Durante la controversia, la primitiva línea Schomburgk se dilata, Cada año la superficie británica en Guayana gana mayor número de kilómetros cuadrados. Abarca en 1880 desde un punto en la Boca del Orinoco, al este de Punta Barima, hasta lo que lord Salisbury, el Cécil del siglo XIX, denomina “el gran espinazo del distrito de Guayana”, De las montañas de Roraima a las de Paracaima. De este modo el Orinoco, el gran río del Dorado, quedaría bajo el control de la bandera inglesa.

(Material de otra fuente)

/-- K_FW_VLIM at its start tick t (R153, R222, R472): the setpoint cell is read. A frame whose command flags show no driving state
sets every controller state to zero, one that enters CLOSED from another state both integrators; under a coast fallback the states
are held. The radius is loaded at offset 12, in the slot of tick t + 18 (R37, R114). -/
def kFwVlimBody (p : PortId) (t : Nat) (d : Dev) : Dev :=
  let x := d.port p
  let s := d.slotOf p
  let r := x.cells.setpoint.cur
  let c := x.cons.sp0
  let st := c.stale r s
  let c' := c.after r s
  let sp := c'.held
  let coast := st && c.rule == .coast
  let start := !flagDriving sp.flags || (flagState sp.flags == 4 && flagState x.e0.fl.sp.flags ≠ 4)
  let w : FwLate := ⟨s + (t + 18) / 200, (d.lane p.lane).tick t, useSetpoint c' st sp.id, useSetpoint c' st sp.iq⟩
  let d := d.onPort p fun x => { x with
    cons := { x.cons with sp0 := c' }
    e0 := { (x.e0.withFlags { x.e0.fl with
        sp := sp
        fallback := x.e0.fl.fallback || st
        coast := x.e0.fl.coast || coast
        hold := x.e0.fl.hold || coast }).fromZero start with
      late := some w } }
  let d := d.countRead p 6 st (c.skipped r)
  if t + 18 < 200 then kFwVlimCalc p w d else d

/-- Engine 0 of a port with its load of the radius performed, once its slot has come (R37). -/
def Dev.resume0 (d : Dev) (p : PortId) : Dev :=
  match (d.port p).e0.late with
  | some w => if w.due ≤ d.slotOf p then kFwVlimCalc p w d else d
  | none => d

/-- Engine 0 of a port in the present frame, which is the carrier period (R42, R45). -/
def Dev.inFrame (d : Dev) (p : PortId) : Dev :=
  if (d.port p).e0.frame = d.frameStart p then d else d.onE0 p fun e => e.newFrame (d.frameStart p)

/-- Engine 0 of a port before a kernel: with what an earlier one has left for a later slot, and in the present frame. -/
def Dev.begin0 (d : Dev) (p : PortId) : Dev := (d.resume0 p).inFrame p

/-- A kernel of engine 0. -/
def kernel0 (p : PortId) (id t : Nat) (f : Dev → Dev) (d : Dev) : Dev := kernel p .e0 id t (fun d => f (d.begin0 p)) d

/-! ### Modulation kernels -/

/-- K_IPARK (R149). -/
def kIparkBody (p : PortId) (d : Dev) : Dev :=
  d.onE0 p fun e => e.onFr fun f =>
    { f with valpha := (ipark f.vd f.vq f.thetaApply).1, vbeta := (ipark f.vd f.vq f.thetaApply).2 }

/-- The three phase references of a vector (R111). -/
def phaseRefs (va vb : Int) : Int × Int × Int :=
  let h := narrow (mulSqrt3 vb) 2
  (va, -(narrow va 2) + h, -(narrow va 2) - h)

/-- The largest of three. -/
def max3 (t : Int × Int × Int) : Int := max t.1 (max t.2.1 t.2.2)

/-- The smallest of three. -/
def min3 (t : Int × Int × Int) : Int := min t.1 (min t.2.1 t.2.2)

Decididamente El Dorado estaba dentro de la «línea Schomburgk. Para contener las pretensiones inglesas el presidente Guzmán Blanco hizo concesiones al norteamericano Cyrenius Fitzgerald de otra gran extensión de territorio entre el Delta y el Esequibo. Se constituyó entonces la Compañía MANOA, con fines, a lo que se aseguraba, de explotación y de colonización. Cuando Gran Bretaña se enteró de la existencia de esta Compañía manifestó gran recelo y desconfianza e hizo saber al Gobierno de Caracas que no permitiría la injerencia de tal Compañía en el territorio disputado, Sus agentes recorrieron el Orinoco. Y pata mayor seguridad procedió a ocupar la región que tenía por suya. La concesión Fitzgerald fue luego traspasada por el mismo Guzmán Blanco a George Turnbull. El nuevo contrato celebróse en Niza el 1° de enero de 1896. Turnbull era súbdito inglés y enseguida hizo demostraciones de lealtad a su país. Comenzó a negociar la venta de la concesión a las autoridades británicas. Estados Unidos invocó entonces la Doctrina Monroe. Exigía el arbitraje como único medio de resolver el conflicto. Inglaterra convino al fin en el arbitraje para complacer a Estados Unidos y darle razón en lo de su Doctrina Monroe, Pero a la postre se quedó con gran parte del territorio en litigio. Tan pronto fue dictado el fallo por el tribunal de París, los ingleses adquirieron de Cyrenius Fitzgerald, quien lo había recabado después de la caída de Guzmán Blanco, los derechos de la Compañía MANOA por la cantidad de ciento cincuenta mil libras esterlinas. A cambio de la Doctrina Monroe, El Dorado quedó en poder de Inglaterra.